=== Begin Enclosure ===
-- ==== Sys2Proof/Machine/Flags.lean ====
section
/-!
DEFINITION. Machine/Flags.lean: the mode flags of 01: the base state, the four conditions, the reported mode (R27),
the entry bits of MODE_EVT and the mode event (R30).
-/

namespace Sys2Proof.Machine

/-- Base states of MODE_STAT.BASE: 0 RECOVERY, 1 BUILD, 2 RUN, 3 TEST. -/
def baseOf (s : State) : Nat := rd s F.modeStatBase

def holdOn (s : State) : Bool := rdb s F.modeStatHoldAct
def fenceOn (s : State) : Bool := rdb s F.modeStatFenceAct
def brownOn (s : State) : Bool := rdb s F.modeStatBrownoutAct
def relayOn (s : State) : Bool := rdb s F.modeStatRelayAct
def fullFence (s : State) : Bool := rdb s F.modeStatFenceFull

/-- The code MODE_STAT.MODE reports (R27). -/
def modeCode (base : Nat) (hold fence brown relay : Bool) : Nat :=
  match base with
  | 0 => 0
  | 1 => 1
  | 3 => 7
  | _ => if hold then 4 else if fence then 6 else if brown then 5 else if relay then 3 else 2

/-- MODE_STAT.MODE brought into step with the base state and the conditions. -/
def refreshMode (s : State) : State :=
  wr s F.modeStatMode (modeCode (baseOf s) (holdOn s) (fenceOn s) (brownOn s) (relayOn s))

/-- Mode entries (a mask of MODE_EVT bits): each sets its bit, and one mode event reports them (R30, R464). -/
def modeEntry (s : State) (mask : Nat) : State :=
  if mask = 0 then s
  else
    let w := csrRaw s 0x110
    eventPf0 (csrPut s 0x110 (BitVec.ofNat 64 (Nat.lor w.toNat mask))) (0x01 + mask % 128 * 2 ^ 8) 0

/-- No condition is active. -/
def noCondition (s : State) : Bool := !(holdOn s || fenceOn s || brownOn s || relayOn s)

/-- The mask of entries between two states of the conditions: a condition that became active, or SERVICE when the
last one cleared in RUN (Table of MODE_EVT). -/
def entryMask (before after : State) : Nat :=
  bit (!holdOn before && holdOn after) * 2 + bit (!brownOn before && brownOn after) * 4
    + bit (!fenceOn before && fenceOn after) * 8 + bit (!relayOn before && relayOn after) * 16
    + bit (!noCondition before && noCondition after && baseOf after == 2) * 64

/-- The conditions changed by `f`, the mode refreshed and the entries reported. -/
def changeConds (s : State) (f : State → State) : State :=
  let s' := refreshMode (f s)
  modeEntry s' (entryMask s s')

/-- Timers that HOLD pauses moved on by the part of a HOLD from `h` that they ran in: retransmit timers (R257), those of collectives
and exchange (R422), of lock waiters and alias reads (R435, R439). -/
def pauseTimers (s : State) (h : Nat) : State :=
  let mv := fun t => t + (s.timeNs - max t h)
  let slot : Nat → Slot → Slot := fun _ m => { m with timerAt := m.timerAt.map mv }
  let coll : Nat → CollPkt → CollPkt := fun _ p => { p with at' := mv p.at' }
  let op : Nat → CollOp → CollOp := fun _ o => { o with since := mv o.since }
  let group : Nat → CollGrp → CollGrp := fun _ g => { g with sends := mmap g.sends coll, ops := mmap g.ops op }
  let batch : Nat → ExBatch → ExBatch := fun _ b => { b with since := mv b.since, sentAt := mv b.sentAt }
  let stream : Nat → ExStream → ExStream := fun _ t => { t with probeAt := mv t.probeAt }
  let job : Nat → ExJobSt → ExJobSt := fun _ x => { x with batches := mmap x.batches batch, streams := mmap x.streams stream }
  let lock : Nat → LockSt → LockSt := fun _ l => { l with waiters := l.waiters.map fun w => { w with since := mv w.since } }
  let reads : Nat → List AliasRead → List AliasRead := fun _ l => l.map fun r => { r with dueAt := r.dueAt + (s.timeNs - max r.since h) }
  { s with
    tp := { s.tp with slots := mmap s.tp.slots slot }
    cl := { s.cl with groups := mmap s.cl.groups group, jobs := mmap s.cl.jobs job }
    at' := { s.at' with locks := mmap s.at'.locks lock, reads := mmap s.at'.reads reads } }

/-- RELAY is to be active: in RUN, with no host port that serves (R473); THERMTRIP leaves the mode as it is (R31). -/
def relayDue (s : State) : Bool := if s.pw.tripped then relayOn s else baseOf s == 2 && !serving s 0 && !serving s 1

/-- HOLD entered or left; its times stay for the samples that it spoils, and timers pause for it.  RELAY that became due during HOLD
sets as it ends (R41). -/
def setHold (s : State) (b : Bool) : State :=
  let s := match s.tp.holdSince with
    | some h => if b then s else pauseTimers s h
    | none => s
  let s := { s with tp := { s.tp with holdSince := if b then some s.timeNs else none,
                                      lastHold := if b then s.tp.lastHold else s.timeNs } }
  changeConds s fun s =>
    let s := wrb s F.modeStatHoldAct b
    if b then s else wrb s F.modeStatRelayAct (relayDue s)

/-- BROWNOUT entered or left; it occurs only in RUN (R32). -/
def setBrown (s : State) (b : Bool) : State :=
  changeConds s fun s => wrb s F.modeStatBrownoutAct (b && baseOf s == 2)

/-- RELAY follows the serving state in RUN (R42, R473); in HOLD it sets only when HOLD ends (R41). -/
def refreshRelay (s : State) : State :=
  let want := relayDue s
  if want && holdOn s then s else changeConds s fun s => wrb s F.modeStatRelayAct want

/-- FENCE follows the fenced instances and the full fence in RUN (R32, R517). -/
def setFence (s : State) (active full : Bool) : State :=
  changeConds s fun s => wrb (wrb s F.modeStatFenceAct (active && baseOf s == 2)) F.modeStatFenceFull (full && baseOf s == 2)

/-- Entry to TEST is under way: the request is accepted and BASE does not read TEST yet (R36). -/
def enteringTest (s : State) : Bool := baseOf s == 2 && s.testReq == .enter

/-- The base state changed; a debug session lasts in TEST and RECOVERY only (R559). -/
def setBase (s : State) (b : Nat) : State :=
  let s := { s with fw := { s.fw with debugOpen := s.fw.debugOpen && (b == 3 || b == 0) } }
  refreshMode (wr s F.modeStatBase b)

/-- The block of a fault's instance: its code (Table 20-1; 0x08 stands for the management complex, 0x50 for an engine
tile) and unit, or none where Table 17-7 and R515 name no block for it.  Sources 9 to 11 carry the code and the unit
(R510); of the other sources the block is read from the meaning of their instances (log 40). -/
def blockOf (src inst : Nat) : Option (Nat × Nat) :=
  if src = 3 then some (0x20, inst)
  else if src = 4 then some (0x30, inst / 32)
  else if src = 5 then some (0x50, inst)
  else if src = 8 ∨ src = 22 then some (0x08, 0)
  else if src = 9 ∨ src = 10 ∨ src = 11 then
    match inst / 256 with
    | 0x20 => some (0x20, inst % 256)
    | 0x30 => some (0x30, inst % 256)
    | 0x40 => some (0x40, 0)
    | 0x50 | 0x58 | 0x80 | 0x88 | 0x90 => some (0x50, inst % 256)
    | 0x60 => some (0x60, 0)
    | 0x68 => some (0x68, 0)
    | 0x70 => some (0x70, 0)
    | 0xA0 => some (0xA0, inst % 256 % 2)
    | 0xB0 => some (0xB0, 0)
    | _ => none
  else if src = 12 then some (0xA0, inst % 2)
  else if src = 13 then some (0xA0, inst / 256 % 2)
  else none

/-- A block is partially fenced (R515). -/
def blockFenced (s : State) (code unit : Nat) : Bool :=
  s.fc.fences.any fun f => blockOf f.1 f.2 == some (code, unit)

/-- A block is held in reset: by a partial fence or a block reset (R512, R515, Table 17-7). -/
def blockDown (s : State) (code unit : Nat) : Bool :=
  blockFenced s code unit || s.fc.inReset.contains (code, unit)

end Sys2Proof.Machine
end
=== End Enclosure ===
Action item: Above are the records; reproduce all of them exactly.

Output:
-- ==== Sys2Proof/Machine/Flags.lean ====
section
/-!
DEFINITION. Machine/Flags.lean: the mode flags of 01: the base state, the four conditions, the reported mode (R27),
the entry bits of MODE_EVT and the mode event (R30).
-/

namespace Sys2Proof.Machine

/-- Base states of MODE_STAT.BASE: 0 RECOVERY, 1 BUILD, 2 RUN, 3 TEST. -/
def baseOf (s : State) : Nat := rd s F.modeStatBase

def holdOn (s : State) : Bool := rdb s F.modeStatHoldAct
def fenceOn (s : State) : Bool := rdb s F.modeStatFenceAct
def brownOn (s : State) : Bool := rdb s F.modeStatBrownoutAct
def relayOn (s : State) : Bool := rdb s F.modeStatRelayAct
def fullFence (s : State) : Bool := rdb s F.modeStatFenceFull

/-- The code MODE_STAT.MODE reports (R27). -/
def modeCode (base : Nat) (hold fence brown relay : Bool) : Nat :=
  match base with
  | 0 => 0
  | 1 => 1
  | 3 => 7
  | _ => if hold then 4 else if fence then 6 else if brown then 5 else if relay then 3 else 2

/-- MODE_STAT.MODE brought into step with the base state and the conditions. -/
def refreshMode (s : State) : State :=
  wr s F.modeStatMode (modeCode (baseOf s) (holdOn s) (fenceOn s) (brownOn s) (relayOn s))

/-- Mode entries (a mask of MODE_EVT bits): each sets its bit, and one mode event reports them (R30, R464). -/
def modeEntry (s : State) (mask : Nat) : State :=
  if mask = 0 then s
  else
    let w := csrRaw s 0x110
    eventPf0 (csrPut s 0x110 (BitVec.ofNat 64 (Nat.lor w.toNat mask))) (0x01 + mask % 128 * 2 ^ 8) 0

/-- No condition is active. -/
def noCondition (s : State) : Bool := !(holdOn s || fenceOn s || brownOn s || relayOn s)

/-- The mask of entries between two states of the conditions: a condition that became active, or SERVICE when the
last one cleared in RUN (Table of MODE_EVT). -/
def entryMask (before after : State) : Nat :=
  bit (!holdOn before && holdOn after) * 2 + bit (!brownOn before && brownOn after) * 4
    + bit (!fenceOn before && fenceOn after) * 8 + bit (!relayOn before && relayOn after) * 16
    + bit (!noCondition before && noCondition after && baseOf after == 2) * 64

/-- The conditions changed by `f`, the mode refreshed and the entries reported. -/
def changeConds (s : State) (f : State → State) : State :=
  let s' := refreshMode (f s)
  modeEntry s' (entryMask s s')

/-- Timers that HOLD pauses moved on by the part of a HOLD from `h` that they ran in: retransmit timers (R257), those of collectives
and exchange (R422), of lock waiters and alias reads (R435, R439). -/
def pauseTimers (s : State) (h : Nat) : State :=
  let mv := fun t => t + (s.timeNs - max t h)
  let slot : Nat → Slot → Slot := fun _ m => { m with timerAt := m.timerAt.map mv }
  let coll : Nat → CollPkt → CollPkt := fun _ p => { p with at' := mv p.at' }
  let op : Nat → CollOp → CollOp := fun _ o => { o with since := mv o.since }
  let group : Nat → CollGrp → CollGrp := fun _ g => { g with sends := mmap g.sends coll, ops := mmap g.ops op }
  let batch : Nat → ExBatch → ExBatch := fun _ b => { b with since := mv b.since, sentAt := mv b.sentAt }
  let stream : Nat → ExStream → ExStream := fun _ t => { t with probeAt := mv t.probeAt }
  let job : Nat → ExJobSt → ExJobSt := fun _ x => { x with batches := mmap x.batches batch, streams := mmap x.streams stream }
  let lock : Nat → LockSt → LockSt := fun _ l => { l with waiters := l.waiters.map fun w => { w with since := mv w.since } }
  let reads : Nat → List AliasRead → List AliasRead := fun _ l => l.map fun r => { r with dueAt := r.dueAt + (s.timeNs - max r.since h) }
  { s with
    tp := { s.tp with slots := mmap s.tp.slots slot }
    cl := { s.cl with groups := mmap s.cl.groups group, jobs := mmap s.cl.jobs job }
    at' := { s.at' with locks := mmap s.at'.locks lock, reads := mmap s.at'.reads reads } }

/-- RELAY is to be active: in RUN, with no host port that serves (R473); THERMTRIP leaves the mode as it is (R31). -/
def relayDue (s : State) : Bool := if s.pw.tripped then relayOn s else baseOf s == 2 && !serving s 0 && !serving s 1

/-- HOLD entered or left; its times stay for the samples that it spoils, and timers pause for it.  RELAY that became due during HOLD
sets as it ends (R41). -/
def setHold (s : State) (b : Bool) : State :=
  let s := match s.tp.holdSince with
    | some h => if b then s else pauseTimers s h
    | none => s
  let s := { s with tp := { s.tp with holdSince := if b then some s.timeNs else none,
                                      lastHold := if b then s.tp.lastHold else s.timeNs } }
  changeConds s fun s =>
    let s := wrb s F.modeStatHoldAct b
    if b then s else wrb s F.modeStatRelayAct (relayDue s)

/-- BROWNOUT entered or left; it occurs only in RUN (R32). -/
def setBrown (s : State) (b : Bool) : State :=
  changeConds s fun s => wrb s F.modeStatBrownoutAct (b && baseOf s == 2)

/-- RELAY follows the serving state in RUN (R42, R473); in HOLD it sets only when HOLD ends (R41). -/
def refreshRelay (s : State) : State :=
  let want := relayDue s
  if want && holdOn s then s else changeConds s fun s => wrb s F.modeStatRelayAct want

/-- FENCE follows the fenced instances and the full fence in RUN (R32, R517). -/
def setFence (s : State) (active full : Bool) : State :=
  changeConds s fun s => wrb (wrb s F.modeStatFenceAct (active && baseOf s == 2)) F.modeStatFenceFull (full && baseOf s == 2)

/-- Entry to TEST is under way: the request is accepted and BASE does not read TEST yet (R36). -/
def enteringTest (s : State) : Bool := baseOf s == 2 && s.testReq == .enter

/-- The base state changed; a debug session lasts in TEST and RECOVERY only (R559). -/
def setBase (s : State) (b : Nat) : State :=
  let s := { s with fw := { s.fw with debugOpen := s.fw.debugOpen && (b == 3 || b == 0) } }
  refreshMode (wr s F.modeStatBase b)

/-- The block of a fault's instance: its code (Table 20-1; 0x08 stands for the management complex, 0x50 for an engine
tile) and unit, or none where Table 17-7 and R515 name no block for it.  Sources 9 to 11 carry the code and the unit
(R510); of the other sources the block is read from the meaning of their instances (log 40). -/
def blockOf (src inst : Nat) : Option (Nat × Nat) :=
  if src = 3 then some (0x20, inst)
  else if src = 4 then some (0x30, inst / 32)
  else if src = 5 then some (0x50, inst)
  else if src = 8 ∨ src = 22 then some (0x08, 0)
  else if src = 9 ∨ src = 10 ∨ src = 11 then
    match inst / 256 with
    | 0x20 => some (0x20, inst % 256)
    | 0x30 => some (0x30, inst % 256)
    | 0x40 => some (0x40, 0)
    | 0x50 | 0x58 | 0x80 | 0x88 | 0x90 => some (0x50, inst % 256)
    | 0x60 => some (0x60, 0)
    | 0x68 => some (0x68, 0)
    | 0x70 => some (0x70, 0)
    | 0xA0 => some (0xA0, inst % 256 % 2)
    | 0xB0 => some (0xB0, 0)
    | _ => none
  else if src = 12 then some (0xA0, inst % 2)
  else if src = 13 then some (0xA0, inst / 256 % 2)
  else none

/-- A block is partially fenced (R515). -/
def blockFenced (s : State) (code unit : Nat) : Bool :=
  s.fc.fences.any fun f => blockOf f.1 f.2 == some (code, unit)

/-- A block is held in reset: by a partial fence or a block reset (R512, R515, Table 17-7). -/
def blockDown (s : State) (code unit : Nat) : Bool :=
  blockFenced s code unit || s.fc.inReset.contains (code, unit)

end Sys2Proof.Machine
end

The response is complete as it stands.